The JFrog + OpenCode integration is perfectly suited to solve the growing pains of software delivery in the age of AI agents. OpenCode, as an open-source, configurable coding agent that supports pluggable LLM providers, including self-hosted open-source ones, is a natural fit. Together, JFrog and OpenCode bring enterprise governance and developer velocity into one flow, so whether a human or an agent is driving the session, the right packages come from the right place, policies are enforced by default, and approved tools are always within reach.
Why This Integration Matters
As we move closer to an autonomous software development workflow, we need to provide coding agents with a deterministic trust layer that gives control over AI assets and application assets throughout the software supply chain. OpenCode is an open-source, AI coding agent designed for developers who want agentic workflows without giving up control. JFrog is the platform that teams can use to manage, curate, and secure every artifact in their software supply chain.

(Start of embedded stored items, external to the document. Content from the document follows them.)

/-- A piece of the object table. -/
def objTable19 : List Obj :=
  [O.lockup_time, O.trim_state, O.trim_loads, O.dbg_req_ignored, O.root_sel, O.root_pref, O.root_cmd, O.pll_lock, O.root_switches, O.arith_div, O.fc_target, O.fc_ref, O.fc_count, O.fc_cmd, O.fc_result, O.fc_state, O.osc_dly, O.sref_state, O.ltc, O.pstate, O.pstate_target, O.pstate_result, O.p1_gate_idle, O.p2_idle]

/-- A piece of the object table. -/
def objTable20 : List Obj :=
  [O.p3_link_grace, O.ckpt_bytes, O.p3_entries, O.power_w, O.bucket_j, O.gov_level, O.gov_period, O.gov_release, O.hot_limit, O.gov_actions, O.pmbus_fallbacks, O.temp, O.temp_max, O.temp_max_sensor, O.temp_peak, O.wear_bins, O.wear_used, O.vendor, O.product, O.serial, O.stepping, O.dict_version, O.mgmt_mac, O.llp_port]

/-- A piece of the object table. -/
def objTable21 : List Obj :=
  [O.mgmt_addr, O.mgmt_pfx, O.llp_idle, O.fm_agent, O.llp_sessions, O.llp_session_info, O.llp_hs_failures, O.llp_replays, O.lease_cmd, O.lease_holder, O.lease_time, O.lease_left, O.lease_result, O.llp_client, O.nv_pending, O.pcie_link, O.pcie_vfs, O.pcie_losses, O.pcie_aer_ue, O.pcie_aer_ce, O.pcie_flr, O.pcie_perst, O.pcie_noflit]

/-- Every object of the object tables. -/
def objTable : List Obj :=
  objTable0 ++ objTable1 ++ objTable2 ++ objTable3 ++ objTable4 ++ objTable5 ++ objTable6 ++ objTable7 ++ objTable8 ++ objTable9 ++ objTable10 ++ objTable11 ++ objTable12 ++ objTable13 ++ objTable14 ++ objTable15 ++ objTable16 ++ objTable17 ++ objTable18 ++ objTable19 ++ objTable20 ++ objTable21

/-- The object a scope kind, index and subindex name, if any. Port objects are looked up at their base index. -/
def findObj (sc : Scope) (index sub : Nat) : Option Obj :=
  objTable.find? (fun o => o.scope == sc && o.index == index && o.lo ≤ sub && sub ≤ o.hi)

/-- The objects of a class in a scope. -/
def objsOf (sc : Scope) (p : Cls → Bool) : List Obj := objTable.filter (fun o => o.scope == sc && p o.cls)

end Sys2Proof.Machine
end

The OpenCode and JFrog integration addresses the need for a deterministic trust layer that gives control over AI and application assets, as agents enter the workflow, without creating developer friction, by providing:
- Automated environment setup — JFrog CLI and package-manager configuration happens at session start, not during a half-day onboarding call.
- Curated package resolution — pip, mvn, npm, and other package managers are wired to your protected JFrog Artifactory repositories, not the open internet.
- Trusted package publishing — share and publish your artifacts to JFrog Artifactory repositories.
- Approved MCP servers — agents can only discover and install MCP servers that your platform team has vetted through JFrog’s AI Catalog.
- Corporate skills repositories — teams can publish and distribute internal OpenCode skills the same way they publish internal packages.
The result is that developers can move from a “new project clone” to a “productive flow” with fewer manual steps and less tribal knowledge transfer.
Developer Benefits
If you manage developer tooling at scale, the ROI here is straightforward. New developer onboarding that currently takes half a day of environment wrangling, finding the right Artifactory URL, configuring package managers, tracking down which MCP servers are approved, becomes a single opencode.json. Your tenth onboarded developer has the same experience as your first.
The ongoing benefits:
- Standardized artifact access — every developer resolves from the same curated repositories.
- Reduced support overhead — fewer misconfigured environments, fewer “it doesn’t work on my machine” tickets, less time spent by senior engineers debugging someone else’s setup.
- Secure-by-default — Curation policies, approved MCP registries, and team skills repos are baked into the agent’s context from day one, not bolted on after an incident.
For developers, the gain is simple: less time spent fighting setup, faster time-to-first-commit, and a daily workflow where the right tools and policies are already in place, so you can focus on building, not configuring.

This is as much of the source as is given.